月光铺满地,空场上立着一名后生,赤裸上身,一身青龙花绣在月色下分外醒目,
银盘似的白净面皮,手中握着一条长棒,正独自演武。
正是白日里被他点评花拳绣腿的史进。
此番史进练得格外用心,刻意留心脚下进退步法,身形较之白日灵动不少,可根基虚浮的毛病依旧显而易见。
王进远远看着,开口提点:“下盘扎不稳,身法再活,终究是虚架子。”
史进闻声收棒回头,见来人是王进,连忙躬身行礼:“王指挥使。”
王进上前随手接过他手中白棒,淡淡一句:“你且看好,棍棒该这般发力。”
话音未落,他沉腰扎马,对着一旁木桩立稳门户,腰腹骤然一转,浑身劲力尽数汇于手臂,白棒如离弦利箭猛然刺出。
只听咚的一声闷响,棒头狠狠撞上木桩,木屑四下纷飞,棒尖竟直直戳进粗木桩身寸许。
史进看得目瞪口呆,连声惊叹,心中暗自骇然:这般力道,若是换装上铁枪枪头,这木桩怕是能一枪直接洞穿!
拜师学艺的念头,在史进心底瞬间涨到极致。
王进瞧透他眼中滚烫的渴求,淡淡说道:“使君不日便会亲到贵庄,你若想留在他帐下听用,眼下这身功夫,实在拿不出手。”

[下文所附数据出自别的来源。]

-- ==== Sys2Proof/Decode.lean ====
section
/-! DEFINITION. Words of the opcode table: no row of spec/opcode_table.json gives bits, so no word spells a command (log 17). The octets of frames are judged in Sys2Proof/Machine/Frames.lean. -/

namespace Sys2Proof

/-- The command a word spells by the table's bits: none, since no row of the table gives bits. -/
def decodeTableWord (_nbits _w : Nat) : Option Instr := none

end Sys2Proof
end

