-- ==== Sys2Proof/Machine/Attempts.lean ====
section
/-! DEFINITION. The outcomes of the node's transmission attempts (R15, R16), the transmit error run (R18, R67) and duplicate evidence (R72, R73). -/

namespace Sys2Proof.Machine

/-- A success in ACTIVE sets the transmit error run to 0; in any other state nothing changes it (R18). -/
def State.clearRun (s : State) : State :=
  if s.node.state = .active then s.withLine { s.line with txRun := 0 } else s

/-- A failed attempt counts in ACTIVE, up to 8 (R18). -/
def State.countRun (s : State) : State :=
  if s.node.state = .active then
    s.withLine { s.line with txRun := min Config.errorRunLimit (s.line.txRun + 1) }
  else s

/-- A run of 8 in ACTIVE moves the node to MUTE with count 16, after a TX-ERROR-RUN record (R67). -/
def State.judgeRun (s : State) (detail : BitVec 8) : State :=
  if s.node.state = .active ∧ Config.errorRunLimit ≤ s.line.txRun then
    (s.offer .txErrorRun s.own detail).enterMute 16
  else s

/-- A failed attempt counted and the run judged (R18, R67). -/
def State.failAttempt (s : State) (detail : BitVec 8) : State := s.countRun.judgeRun detail

/-- TX_SUCCESS: the slot empties; an own POST is delivered and clears the duplicate-suspect flag, an own ANSWER is reported
to the handler; the frame's end closes an answer window (R6, R9, R16, R18, R72). It is the end of a frame, so the line
condition before it is FRAME. -/
def execTxSuccess (s : State) : Host.Outcome State Fault Refusal :=
  .next <| s.unlessReset <|
    if s.line.cond = .frame then
      match s.line.slot with
      | .sending (.post p) =>
        let sent := (s.withLine { s.line.frameEnd with slot := .empty }).clearRun
        (sent.withNode { sent.node with dupSuspect := false }).deliverPost p
      | .sending (.answer _) => ((s.withLine { s.line.frameEnd with slot := .empty }).clearRun).answerEnded
      | .waiting _ => s
      | .empty => s
    else s

/-- ARBITRATION_LOSS: a POST waits for the next start opportunity, an ANSWER is given up; no run changes (R15, R16). -/
def execArbitrationLoss (s : State) : Host.Outcome State Fault Refusal :=
  .next <| s.unlessReset <|
    match s.line.slot with
    | .sending (.post p) => s.setSlot (.waiting (.post p))
    | .sending (.answer _) => (s.setSlot .empty).answerEnded
    | .waiting _ => s
    | .empty => s

/-- An ANSWER whose attempt failed is given up, and the attempt counts; the two reports are taken in the order `first` gives
(R16, R68, R164). -/
def State.failAnswer (s : State) (first : TakenFirst) (detail : BitVec 8) : State :=
  match first with
  | .answerReport => (s.setSlot .empty).answerEnded.failAttempt detail
  | .otherReport => ((s.setSlot .empty).failAttempt detail).answerEnded

/-- COLLISION: an own POST sets the collision note and waits, or, when the duplicate-suspect flag is set, bars the node;
an ANSWER is given up; the attempt counts in ACTIVE (R15, R16, R18, R67, R72, R73). -/
def execCollision (first : TakenFirst) (s : State) : Host.Outcome State Fault Refusal :=
  .next <| s.unlessReset <|
    match s.line.slot with
    | .sending (.post p) =>
      if s.node.dupSuspect then s.countRun.enterBarred p.tag
      else ((s.setSlot (.waiting (.post p))).withNode { s.node with collisionNote := true }).failAttempt 1
    | .sending (.answer _) => s.failAnswer first 1
    | .waiting _ => s
    | .empty => s

/-- DRIVE_FAILURE: a POST waits for the next start opportunity, an ANSWER is given up; the attempt counts in ACTIVE (R15, R16, R18, R67). -/
def execDriveFailure (first : TakenFirst) (s : State) : Host.Outcome State Fault Refusal :=
  .next <| s.unlessReset <|
    match s.line.slot with
    | .sending (.post p) => (s.setSlot (.waiting (.post p))).failAttempt 2
    | .sending (.answer _) => s.failAnswer first 2
    | .waiting _ => s
    | .empty => s

end Sys2Proof.Machine
end

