/-- ARBITRATION_LOSS and OPPORTUNITY_MISSED at any run, which they leave unchanged, and COLLISION and DRIVE_FAILURE of an
ACTIVE node whose run is below 7 (the eighth: EighthFailureMutesNode) or of a node in any other state: a POST waits for the next opportunity, an ANSWER with no effect awaited is
given up (one with an effect awaited: AnswerEndCarriesOutAwaitedEffect), a collision of a POST sets the collision note, and
a collision or a drive failure adds 1 to the run in ACTIVE and in no other state.
That FRAME_START in GAP gives up a WAITING ANSWER is deduced (log 8). -/
def Obligations.FailedAttemptsKeepPostAndGiveUpAnswer : Prop :=
  ∀ s : State, s.node.resetHeld = false →
    (∀ p : Post, s.line.slot = .sending (.post p) →
      exec .arbitrationLoss s = .next { s with line := { s.line with slot := .waiting (.post p) } }) ∧
    (∀ a : Answer, s.line.slot = .sending (.answer a) → s.handler.awaited = .none →
      exec .arbitrationLoss s = .next { s with line := { s.line with slot := .empty } }) ∧
    (∀ p : Post, s.line.slot = .waiting (.post p) → exec .opportunityMissed s = .next s) ∧
    (∀ a : Answer, s.line.slot = .waiting (.answer a) → s.handler.awaited = .none →
      exec .opportunityMissed s = .next { s with line := { s.line with slot := .empty } } ∧
      (s.line.cond = .gap →
        exec .frameStart s = .next { s with line := { s.line.begun with slot := .empty } })) ∧
    ∀ first : TakenFirst, (s.node.state = .active → s.line.txRun < 7) →
      let run := if s.node.state = .active then s.line.txRun + 1 else s.line.txRun
      (∀ p : Post, s.line.slot = .sending (.post p) →
        (s.node.dupSuspect = false → exec (.collision first) s = .next { s with
          line := { s.line with slot := .waiting (.post p), txRun := run }
          node := { s.node with collisionNote := true } }) ∧
        exec (.driveFailure first) s = .next { s with
          line := { s.line with slot := .waiting (.post p), txRun := run } }) ∧
      (∀ a : Answer, s.line.slot = .sending (.answer a) → s.handler.awaited = .none →
        exec (.collision first) s = .next { s with line := { s.line with slot := .empty, txRun := run } } ∧
        exec (.driveFailure first) s = .next { s with line := { s.line with slot := .empty, txRun := run } })

/-- The eighth consecutive failed attempt of an ACTIVE node: TX-ERROR-RUN with detail 1 for a collision and 2 for a drive
failure, then MUTE with count 16, the slot empty, the hold ended, the owed mark, the run and the duplicate marks cleared,
and everything else kept, for a POST and for an ANSWER with no effect awaited, whichever report is taken first (sections
4.5 and 4.6; with an effect awaited: AnswerEndCarriesOutAwaitedEffect). -/
def Obligations.EighthFailureMutesNode : Prop :=
  ∀ (s : State) (first : TakenFirst) (f : TxFrame), s.node.resetHeld = false → s.node.state = .active →
    s.line.txRun = 7 → s.line.slot = .sending f →
    let muted (detail : BitVec 8) : State := { s with
      node := { s.node with state := .mute, setupTimer := none, adoption := .none, silentMarks := 0,
                            listenClaim := false, dupSuspect := false, collisionNote := false }
      line := { s.line with slot := .empty, markHold := false, txRun := 0 }
      round := { s.round with owed := none, muteCount := 16 }
      log := s.log.offer ⟨.txErrorRun, s.round.roundCount, s.own, detail⟩ }
    (∀ p : Post, f = .post p →
      (s.node.dupSuspect = false → exec (.collision first) s = .next (muted 1)) ∧
      exec (.driveFailure first) s = .next (muted 2)) ∧
    (∀ a : Answer, f = .answer a → s.handler.awaited = .none →
      exec (.collision first) s = .next (muted 1) ∧ exec (.driveFailure first) s = .next (muted 2))
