-- ==== Sys2Proof/Tests/Slice0.lean ====
section
/-! SUPPORT. Tests: ill-formed operands, the manual's worked examples, and for each statement with hypotheses a concrete state that meets them. -/

namespace Sys2Proof.Tests

open Sys2Proof Sys2Proof.Machine

set_option Elab.async false

/-! ### Helpers -/

/-- Station 7 in group 2, 25 kcells/s, 200 ms, aux channel enabled. -/
def straps : Straps := ⟨7, 2, 1, 1, true⟩

/-- A listener: station 0. -/
def listener : Straps := { straps with station := 0 }

/-- A node with these straps in a node state, a line condition and a phase, at round 5 with tag 10. -/
def nodeOf (st : Straps) (state : NodeState) (cond : LineCondition) (phase : Phase) : State :=
  { State.atRelease st false false with
    node := { Node.atRelease st with state := state, setupTimer := if state = .setup then some 32000000 else none }
    line := { Line.atRelease false with cond := cond, receiving := decide (cond = .frame) }
    round := { Round.atRelease with
      phase := phase, tag := 10, roundCount := 5, muteCount := if state = .mute then 1 else 0,
      epochTimer := if state = .setup then none else some 1600000,
      listenTimer := if state = .listen then some (Config.listenClocks 1 7) else none } }

/-- Station 7 so. -/
def node (state : NodeState) (cond : LineCondition) (phase : Phase) : State := nodeOf straps state cond phase

/-- The state with this in the slot. -/
def holding (s : State) (slot : Slot) : State := s.withLine { s.line with slot := slot }

/-- The state with this effect awaited. -/
def awaiting (s : State) (effect : Awaited) : State := s.withHandler { s.handler with awaited := effect }

/-- A post of a station with a tag. -/
def postOf (source : BitVec 6) (tag : BitVec 8) (reading : Reading) : Post := ⟨source, tag, 2, reading, none, false⟩

/-- The node's own post of round 5. -/
def ownPost : Post := postOf 7 9 (.good 50000)

/-- An answer of the node. -/
def ownAnswer : Answer := ⟨7, 18, 0, []⟩

/-- A request to station 7. -/
def ask (code : Byte) (args : List Byte) : Request := ⟨0, 7, code, args⟩

/-- A broadcast request. -/
def tell (code : Byte) (args : List Byte) : Request := ⟨0, 63, code, args⟩

/-- The next state meets this. -/
def after (c : Instr) (s : State) (p : State → Bool) : Bool :=
  match exec c s with
  | .next t => p t
  | .fault _ => false
  | .refused _ => false

/-- The state a command leads to (no command stops the node). -/
def run (s : State) (c : Instr) : State :=
  match exec c s with
  | .next t => t
  | .fault _ => s
  | .refused _ => s

/-- The payload and status of the answer that waits in the slot. -/
def answered (s : State) : Option (Byte × List Byte) :=
  match s.line.slot with
  | .waiting (.answer a) => some (a.status, a.payload)
  | _ => none

/-! ### Well-formed operands -/

theorem test_wf_post : Instr.wf (.postReceived ownPost.octets) = true ∧
    Instr.wf (.postReceived (ask 1 []).octets) = false := by decide +kernel

theorem test_wf_answer : Instr.wf (.answerReceived ownAnswer.octets) = true ∧
    Instr.wf (.answerReceived ownPost.octets) = false := by decide +kernel

theorem test_wf_report : Instr.wf (.malformedFrame (.shape ⟨true, true, true, true⟩)) = true ∧
    Instr.wf (.malformedFrame (.shape ⟨true, false, false, false⟩)) = false ∧
    Instr.wf (.malformedFrame (.octets [0xC0])) = true ∧ Instr.wf (.malformedFrame (.octets [1])) = false := by
  decide +kernel

theorem test_wf_request_code : Instr.wf (.readStatus (ask 1 []).octets) = true ∧
    Instr.wf (.readStatus (ask 2 [1]).octets) = false ∧ Instr.wf (.readEntry (ask 1 []).octets) = false ∧
    Instr.wf (.readGroup (ask 1 []).octets) = false ∧ Instr.wf (.readEvents (ask 1 []).octets) = false ∧
    Instr.wf (.ackEvents (ask 1 []).octets) = false ∧ Instr.wf (.forget (ask 1 []).octets) = false ∧
    Instr.wf (.quiet (ask 1 []).octets) = false ∧ Instr.wf (.restart (ask 1 []).octets) = false := by decide +kernel

theorem test_wf_configure_code : Instr.wf (.configurePlan (ask 1 []).octets) = false ∧
    Instr.wf (.configureCal (ask 1 []).octets) = false ∧ Instr.wf (.configureLimits (ask 1 []).octets) = false ∧
    Instr.wf (.closeSetup (ask 1 []).octets) = false ∧ Instr.wf (.unknownRequestCode (ask 1 []).octets) = false ∧
    Instr.wf (.unknownRequestCode (ask 40 []).octets) = true := by decide +kernel

theorem test_wf_others : Instr.wf (.auxEdge true 0) = false ∧ Instr.wf (.auxEdge true 1) = true ∧
    Instr.wf (.requestOtherTarget (tell 1 []).octets) = false ∧ Instr.wf (.requestIgnored [1]) = false := by
  decide +kernel

/-- No word spells a command. -/
theorem test_no_words : decodeTableWord 8 1 = none ∧ State.reset.withFetchWord 8 1 = State.reset := ⟨rfl, rfl⟩

/-! ### The manual's examples: frames -/

theorem test_check_example : check [49, 50, 51, 52, 53, 54, 55, 56, 57] = 10673#16 := by decide +kernel
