-- ==== Sys2Proof/Syntax.lean ====
section
/-! DEFINITION. The FCU's commands: one constructor per row of spec/opcode_table.json (R70, R71). -/

namespace Sys2Proof

/-- A command.  None has an operand: "there are no sub-fields, no register fields and no immediates" (R70). -/
inductive Instr where
  /-- NOP, op 0x00: no operation (R100). -/
  | nop
  /-- ENC, op 0x01: encode FC_IN and PAYLOAD_IN into TXBUF (R101). -/
  | enc
  /-- DEC, op 0x02: decode and validate RXBUF into RX_FC and RX_PAYLOAD (R102). -/
  | dec
  /-- VSL, op 0x03: verify the response's slave id against the request's (R103). -/
  | vsl
  /-- CLS, op 0x04: classify the response and compute RESP_LEN (R104). -/
  | cls
  /-- PCK, op 0x05: pack LANES_IN into PAYLOAD_IN (R130). -/
  | pck
  /-- UNP, op 0x06: unpack RX_PAYLOAD into LANES_OUT (R131). -/
  | unp
  deriving DecidableEq, Repr

end Sys2Proof
end

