-- ==== Sys2Proof/WellFormed.lean ====
section
/-! DEFINITION. What is checked of an instruction, of a table word and of a strap setting. -/

namespace Sys2Proof

/-- Every command is well formed: it has no operand that could be out of range (R70). -/
def Instr.wf : Instr → Bool
  | .nop => true
  | .enc => true
  | .dec => true
  | .vsl => true
  | .cls => true
  | .pck => true
  | .unp => true

/-- A command word is exactly one byte (R70: "Every command is exactly one byte"). -/
def wordWf (nbits w : Nat) : Bool :=
  nbits == 8 && decide (w < 256)

/-- The strap setting leaves room for all nine silent codes.  R78: a SILENT_BASE above 0xF7 "does not
match the source's '9 codes'; it is accepted and not corrected", so nothing in the machine asks for
this check.  DESIGN CHOICE: such a strap is not refused.  Safe, log 8. -/
def Straps.fullSilentRange (st : Straps) : Bool :=
  decide (st.silentBase.toNat ≤ 0xF7)

end Sys2Proof
end

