/-- BST reads STATUS and goes on at its label exactly when bits 3:0 are its code, else at the next line; the FCU's
registers do not change (rests on R87).
That a label and the next line are line numbers, `label` and `pc + 1`, is the model's own choice (log 12).
The fields `pending` and `lastRead` are the model's own (logs 1 and 3). -/
def Obligations.BranchOnStatus : Prop :=
  ∀ (s : State) (code : Nibble) (label pc : Nat), ∃ t, runLine (.bst code label) s = .next t ∧
    t = { s with lastRead := t.lastRead } ∧
    (s.status = code → HostLine.nextLine pc t (.bst code label) = some label) ∧
    (s.status ≠ code → HostLine.nextLine pc t (.bst code label) = some (pc + 1))
end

史进闻言当即抱拳半跪,声音恳切:“恳请指挥使传我真功夫!”
王进垂眸扫过他虚浮的双腿,缓缓开口:
“你是有底子傍身的,可武道从来不是演给外人观赏的花把戏。
那些江湖武师只图哄你掏钱,专教花哨腾跃,看着威风漂亮,真到沙场搏命、强人死斗之时,撑不过三招便要丢了性命。
我禁军传下的枪棒本事,不求好看,只求能格挡兵刃、一击制敌。
马步根基扎不稳,下盘轻飘飘,再大的蛮力,旁人轻轻一绊便会栽倒;
出手只会胡乱抡打,周身门户全然敞开,处处都是旁人取你性命的破绽。
从今往后,把从前学的那些花架子尽数抛开,从头扎马步夯实根基,方能有机会练成军中精锐。”
说完,王进转身回房歇息。
史进望着那半截深陷木桩的白棒,一言不发走到一旁木桩前,稳稳扎下马步,咬牙苦熬。
另一边,王进回到客房独坐,心中暗自感慨自家使君深不可测,如同在下一盘覆盖朝野的大棋。
调遣林冲、专程来自己家中谢罪,后来又收拢晁盖、鲁达这般天生勇武之人,个个都是天资卓绝的好汉。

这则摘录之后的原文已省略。